Just trying to make it a bit easier to repro locally. Starting two etcd members:

$ bin/etcd --name=one --data-dir=one-datadir --initial-advertise-peer-urls="http://localhost:2700" --listen-peer-urls="http://localhost:2700" --enable-v2 --listen-client-urls="http://localhost:2379" --initial-cluster="one=http://localhost:2700,two=http://localhost:2701" --advertise-client-urls="http://localhost:2379,http://localhost:23790"

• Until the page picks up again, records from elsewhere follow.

theorem nextOk_execScrub {s : State} (h : MemOk s) : NextOk (execScrub s) :=
    nextOk_hcmdEvent (fun _ _ ht1 => (ht1.foldl (fun _ _ hu1 => hu1.zeroRange)).hcmdDone) h
theorem nextOk_execBind {s : State} (h : MemOk s) : NextOk (execBind s) := nextOk_hcmdEvent (fun _ _ ht1 => (ht1.same (by rfl)).modGuest.hcmdDone) h
theorem nextOk_execPort {s : State} (h : MemOk s) : NextOk (execPort s) := nextOk_hcmdEvent (fun _ _ ht1 => (ht1.same (by rfl)).hcmdDone) h
theorem nextOk_execS2inval {s : State} (h : MemOk s) : NextOk (execS2inval s) :=
    nextOk_hcmdEvent (fun _ _ ht1 => MemOk.ite ht1 (MemOk.ite ht1.startInval (MemOk.ite ht1.hcmdDone ht1.startInval))) h
theorem nextOk_execPlacefill {s : State} (h : MemOk s) : NextOk (execPlacefill s) :=
    nextOk_hcmdEvent (fun _ _ ht1 => MemOk.ite ht1.hcmdDone ht1.modPart.hcmdDone) h
theorem nextOk_execDonate {s : State} (h : MemOk s) : NextOk (execDonate s) :=
    nextOk_hcmdEvent (fun _ _ ht1 => MemOk.ite ht1.hcmdDone ht1.modPart.hcmdDone) h
theorem nextOk_execReclaim {s : State} (h : MemOk s) : NextOk (execReclaim s) :=
    nextOk_hcmdEvent (fun _ _ ht1 => ht1.modPart.writeNow.hcmdDone) h
theorem MemOk.setGranule {s : State} {g v : Nat} (h : MemOk s) : MemOk (s.setGranule g v) := h.same (by rfl)
theorem MemOk.zeroGranule {s : State} {g : Nat} (h : MemOk s) : MemOk (s.zeroGranule g) := h.zeroRange
theorem MemOk.gncmdDone {s : State} {g : GuestId} {cause : Nat} (h : MemOk s) : MemOk (s.gncmdDone g cause) := h.modGuest.guestIrq
theorem nextOk_execGranuleGrant {s : State} (h : MemOk s) : NextOk (execGranuleGrant s) :=
    nextOk_hcmdEvent (fun _ _ ht1 => MemOk.ite ht1 (MemOk.ite ht1.hcmdDone ht1.setGranule.hcmdDone)) h
theorem nextOk_execGranuleRevoke {s : State} (h : MemOk s) : NextOk (execGranuleRevoke s) :=
    nextOk_hcmdEvent (fun _ _ ht1 => MemOk.ite ht1 (MemOk.ite ht1.hcmdDone (MemOk.ite ht1 ht1.zeroGranule.setGranule.hcmdDone))) h

theorem nextOk_execGranuleAssign {s : State} (h : MemOk s) : NextOk (execGranuleAssign s) := by
  unfold execGranuleAssign
  split
  · exact MemOk.ite h (MemOk.ite h.gncmdDone h.setGranule.gncmdDone)
  · exact trivial

theorem nextOk_execGranuleRelease {s : State} (h : MemOk s) : NextOk (execGranuleRelease s) := by
  unfold execGranuleRelease
  split
  · exact MemOk.ite h (MemOk.ite h.gncmdDone (MemOk.ite h h.zeroGranule.setGranule.gncmdDone))
  · exact trivial

theorem MemOk.writeQueues {s : State} {part area : Nat} (h : MemOk s) : MemOk (s.writeQueues part area) :=
    h.foldl (fun _ _ ht1 => ht1.writeNow)

theorem nextOk_execExportPart {s : State} (h : MemOk s) : NextOk (execExportPart s) := by
  unfold execExportPart
  refine nextOk_hcmdEvent (fun _ _ ht1 => ?_) h
  extract_lets _ _ _ _ u
  have hu : MemOk u := ht1.same (by rfl)
  split
  · exact ht1.modPart.foldl (fun _ _ hu1 => hu1.requestClose)
  · exact MemOk.ite (ht1.foldl (fun _ _ hu1 => hu1.requestClose)) hu.writeQueues.hcmdDone

theorem MemOk.importArea {s : State} {part : Nat} {e : ExportArea} (h : MemOk s) : MemOk (s.importArea part e) := ((h.same (by rfl)).same (by rfl)).retranslate

theorem nextOk_execImportPart {s : State} (h : MemOk s) : NextOk (execImportPart s) := by
  unfold execImportPart
  refine nextOk_hcmdEvent (fun _ _ ht1 => ?_) h
  split
  · exact ht1.hcmdDone
  · exact MemOk.ite ht1.hcmdDone ht1.importArea.hcmdDone

theorem MemOk.noteTemp {s : State} {die temp : Nat} (h : MemOk s) : MemOk (s.noteTemp die temp) := h.same (by rfl)
theorem MemOk.throttleDie {s : State} {die cause : Nat} (h : MemOk s) : MemOk (s.throttleDie die cause) := h.same (by rfl)

theorem MemOk.freezeFor {s : State} {cause : Nat} {stop : Bool} {c : CtxId} (h : MemOk s) : MemOk (s.freezeFor cause stop c) := by
  unfold State.freezeFor
  extract_lets t
  have ht : MemOk t := h.askFreeze
  exact MemOk.ite ht.modGuest ht

theorem nextOk_execThermalWarn {s : State} (h : MemOk s) : NextOk (execThermalWarn s) := by
  unfold execThermalWarn
  split
  · extract_lets t
    have ht : MemOk t := h.noteTemp
    exact MemOk.ite ht ht.throttleDie.tellAll
  · exact trivial

theorem nextOk_execThermalTrip {s : State} (h : MemOk s) : NextOk (execThermalTrip s) := by
  unfold execThermalTrip
  split
  · extract_lets t
    have ht : MemOk t := h.noteTemp
    exact MemOk.ite ht (ht.tellAll.foldl (fun _ _ hu1 => hu1.freezeFor))
  · exact trivial

theorem nextOk_execThrottleEnd {s : State} (h : MemOk s) : NextOk (execThrottleEnd s) := by
  unfold execThrottleEnd
  split
  · exact h.same (by rfl)
  · exact trivial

$ bin/etcd --name=two --data-dir=two-datadir --initial-advertise-peer-urls="http://localhost:2700,http://localhost:2701" --listen-peer-urls="http://localhost:2701" --enable-v2 --listen-client-urls="http://localhost:23790" --initial-cluster="one=http://localhost:2700,two=http://localhost:2701" --advertise-client-urls="http://localhost:2379,http://localhost:23790"

$ etcdctl member list
9fc778a76c8b088a, started, one, http://localhost:2700, http://localhost:2379,http://localhost:23790, false
e019c701f3740e30, started, two, http://localhost:2701, http://localhost:2379,http://localhost:23790, false

$ sudo iptables -A INPUT -p tcp --dport 2701 -j REJECT

{"level":"warn","ts":"2024-05-23T10:32:56.56916+0200","logger":"raft","caller":"etcdserver/zap_raft.go:85","msg":"9fc778a76c8b088a stepped down to follower since quorum is not active"} {"level":"warn","ts":"2024-05-23T10:33:16.63537+0200","caller":"rafthttp/probing_status.go:68","msg":"prober detected unhealthy status","round-tripper-name":"ROUND_TRIPPER_SNAPSHOT","remote-peer-id":"e019c701f3740e30","rtt":"398.876µs","error":"dial tcp [::1]:2701: connect: connection refused"}

The prober(s) seem to detect it just fine. Quickly stepping through the code with a debugger doesn't trigger the actual connection closure however.

My expectation would be that the heartbeat fails, so it would eventually error out and close the underlying connection here: https://github.com/etcd-io/etcd/blob/release-3.5/server/etcdserver/api/rafthttp/stream.go#L178-L202

The encoder seems to happily continue to write on the response stream without any problems though.

SingleThread commented 1 month ago

The prober(s) seem to detect it just fine. Quickly stepping through the code with a debugger doesn't trigger the actual connection closure however.

It is true that connection problems can be detected quickly. That is because after you configure the firewall policy, new connection requests continue to be initiated, thus responding to failures. However, long connections have been established between the two cluster members before configuring the firewall policy. It will not be disconnected because of the firewall policy, so I don't fully understand the heartbeat mechanism. After adding the firewall policy, what is the timing for the long connection that has been established to be disconnected? For example, after how many times it has been detected, Or how long it took for no packets to be sent.